Question

Use the limit theorem and the properties of limits to find the limit.

Answer 1

`a. 0`

Explanation:

The given limit is

`\lim_(x \to \infty) ((x)/(x^2+1)+(2x^2)/(x^3+x))`

The limit of a sum is the sum of the limit

`\lim_(x \to \infty) (x)/(x^2+1)+lim_(x \to \infty) (2x^2)/(x^3+x)`

We divide the numerator and the denominator of each limit by the highest power of x in the denominator.

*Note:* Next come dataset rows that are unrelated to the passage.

/-- One offset more in range is one round more of the loop (R91, R93). -/
theorem scanField_succ (m : Memory) (sig : List Byte) (n : Nat) (old : Word) :
    scanField m sig (n + 1 + (sig.length + 7)) old =
      if matchAt m sig n then memRead8 m (n + sig.length) else scanField m sig (n + (sig.length + 7)) old := by
  have more : offsetCount sig.length (n + 1 + (sig.length + 7)) = n + 1 := by unfold offsetCount; omega
  have fewer : offsetCount sig.length (n + (sig.length + 7)) = n := by unfold offsetCount; omega
  rw [scanField, scanField, more, fewer, List.range_succ, List.foldl_append]
  rfl

/-- The loop ends with the value at the last match in range (R97). -/
theorem scanField_of_last_match {m : Memory} {sig : List Byte} {o len : Nat} (old : Word)
    (fits : o + (sig.length + 8) ≤ len) (found : matchAt m sig o = true)
    (later : ∀ p, o < p → p + (sig.length + 8) ≤ len → matchAt m sig p = false) :
    scanField m sig len old = memRead8 m (o + sig.length) := by
  obtain ⟨n, rfl⟩ : ∃ n, len = n + (sig.length + 7) := ⟨len - (sig.length + 7), by omega⟩
  induction n with
  | zero => omega
  | succ n ih =>
    rw [scanField_succ]
    by_cases here : o = n
    · rw [← here, if_pos found]
    · rw [later n (by omega) (by omega)]
      exact ih (by omega) fun p hp hn => later p hp (by omega)

/-- A field on the wire (R46), read back. -/
theorem scanField_of_field {m : Memory} {sig : List Byte} {v : Word} {o len : Nat} (old : Word)
    (field : readBytes m o (sig.length + 8) = sig ++ i64 v) (fits : o + (sig.length + 8) ≤ len)
    (later : ∀ p, o < p → p + (sig.length + 8) ≤ len → matchAt m sig p = false) :
    scanField m sig len old = v := by
  rw [readBytes_add] at field
  obtain ⟨found, value⟩ := List.append_inj field (readBytes_length m o sig.length)
  rw [scanField_of_last_match old fits (matchAt_iff.2 found) later]
  exact memRead8_of_readBytes value

theorem fsig_lengths {c : Config} (h : c.wf = true) : (fsig1 c).length = 18 ∧ (fsig2 c).length = 14 := by
  simp only [Config.wf, Config.fsig1Ok, Config.fsig2Ok, Bool.and_eq_true, decide_eq_true_eq] at h
  obtain ⟨⟨-, h1⟩, h2⟩ := h
  exact ⟨by rw [fsig1, List.length_append, h1]; rfl, by rw [fsig2, List.length_append, h2]; rfl⟩

/-- Settles O51: the two signatures, with their lengths of R3, are one case. -/
theorem fieldValueIsReadBack : Obligations.FieldValueIsReadBack := by
  intro c m v a1 a2 o len hwf
  obtain ⟨h1, h2⟩ := fsig_lengths hwf
  refine ⟨fun field fits later => ?_, fun field fits later => ?_⟩
  · exact scanField_of_field a1 (by rw [h1]; exact field) (by rw [h1]; exact fits) (by rw [h1]; exact later)
  · exact scanField_of_field a2 (by rw [h2]; exact field) (by rw [h2]; exact fits) (by rw [h2]; exact later)

end Sys2Proof.Machine
end

section
/-! PROOFS of the family 40_frame_scanner.md, the operations of the Frame Scanner (R65 to R75) and the transition table (R77). The row of
R48 is read off the scan state and the byte on offer, and its effect is that of the operation. -/

namespace Sys2Proof.Machine

/-! ### The flags of a scanning step -/

/-- The flags of a scanning step are those of its row (R20, R24). -/
theorem scanFlags_of_selected {s : State} {i : Instr} {st : ScanState} (run : Running s st) (scanning : st ≠ .re)
    (op : selected s = i) (event_free : i ≠ .ovfDiscard) : ScanFlags s (consumes i) := by
  obtain ⟨-, rfl⟩ := run
  exact ⟨by simp [inReady, scanning], by simp [frameReady, scanning], by simp [ovfEvent, op, event_free], by rw [take, op]⟩

/-! ### SeekingStart -/

/-- Settles O1. -/
theorem waitSsChangesNothing : Obligations.WaitSsChangesNothing := by
  intro s run idle
  have op := selected_waitSs run.1 run.2 idle
  exact ⟨op, exec_waitSs s, scanFlags_of_selected run nofun op nofun, rfl⟩

/-- Settles O2. -/
theorem ssMissDropsByteAndRestarts : Obligations.SsMissDropsByteAndRestarts := by
  intro s b run byte miss
  have op : selected s = .ssMiss := by rw [selected_ss run.1 run.2 byte, if_neg miss]
  exact ⟨op, exec_ssMiss byte, scanFlags_of_selected run nofun op nofun, fun _ => rfl⟩

/-- Settles O3: the byte is the one that comes after the stored part of the start signature. -/
theorem ssHitStoresAtStartIndex : Obligations.SsHitStoresAtStartIndex := by
  intro s b wf run byte hit more
  have hcap := sixteen_le_cap_of_wf wf
  have within : s.sidx.toNat < 8 := lt_of_getElem?_some hit
  have hne : s.sidx.toNat ≠ 7 := fun h => more (BitVec.eq_of_toNat_eq h)
  have hsucc : (s.sidx + 1).toNat = s.sidx.toNat + 1 := by bv_omega
  have op : selected s = .ssHit := by rw [selected_ss run.1 run.2 byte, if_pos hit, if_neg more]
  refine ⟨by omega, op, ⟨_, exec_ssHit byte (by omega), rfl, hsucc, fun canonical stored => ?_⟩,
    scanFlags_of_selected run nofun op nofun, fun _ => rfl⟩
  have grown := readBytes_write_next canonical stored hit
  rw [Nat.zero_add] at grown
  simp only [hsucc]
  exact grown

/-- Settles O4: the byte is the last one of the start signature. -/
theorem ssOpenOpensFrame : Obligations.SsOpenOpensFrame := by
  rintro s _ wf run byte last rfl
  have hcap := sixteen_le_cap_of_wf wf
  have hit : startSig[s.sidx.toNat]? = some 0x01 := by rw [last]; rfl
  have op : selected s = .ssOpen := by rw [selected_ss run.1 run.2 byte, if_pos hit, if_pos last]
  exact ⟨op, ⟨_, exec_ssOpen byte (by omega), rfl, fun canonical stored => readBytes_write_next canonical stored rfl⟩,
    scanFlags_of_selected run nofun op nofun, fun _ => rfl⟩

/-! ### SeekingEnd -/

/-- Settles O5. -/
theorem waitSeChangesNothing : Obligations.WaitSeChangesNothing := by
  intro s run idle
  have op := selected_waitSe run.1 run.2 idle
  exact ⟨op, exec_waitSe s, scanFlags_of_selected run nofun op nofun, rfl⟩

`\lim_(x \to \infty) ((x)/(x^2))/((x^2)/(x^2)+(1)/(x^2))+lim_(x \to \infty) ((2x^2)/(x^3))/((x^3)/(x^3)+(x)/(x^3))`

This gives us;

`\lim_(x \to \infty) ((1)/(x))/(1+(1)/(x^2))+lim_(x \to \infty) ((2)/(x))/(1+(1)/(x^2))`

Apply the following property of limit;

As
`x \to \infty, (c)/(x^n) \to 0`, where c is a constant.

This will give us;

`\lim_(x \to \infty) ((1)/(x))/(1+(1)/(x^2))+lim_(x \to \infty) ((2)/(x))/(1+(1)/(x^2))=(0)/(1+0)+(0)/(1+0)=0`

Answer 2

A

Explanation:

First, simplify the expression

`(x)/(x^2+1)+(2x^2)/(x^3+x)=(x)/(x^2+1)+(2x^2)/(x(x^2+1))=(x^2+2x^2)/(x(x^2+1))=(3x^2)/(x(x^2+1)).`

Then the limit is

`\lim_(x \to \infty) (3x^2)/(x(x^2+1)).`

Since the denominator of this fraction has greater power (the power of the denominator is 3) than numerator has (the power of numerator is 2), by the limit theorem this limit is equal to 0.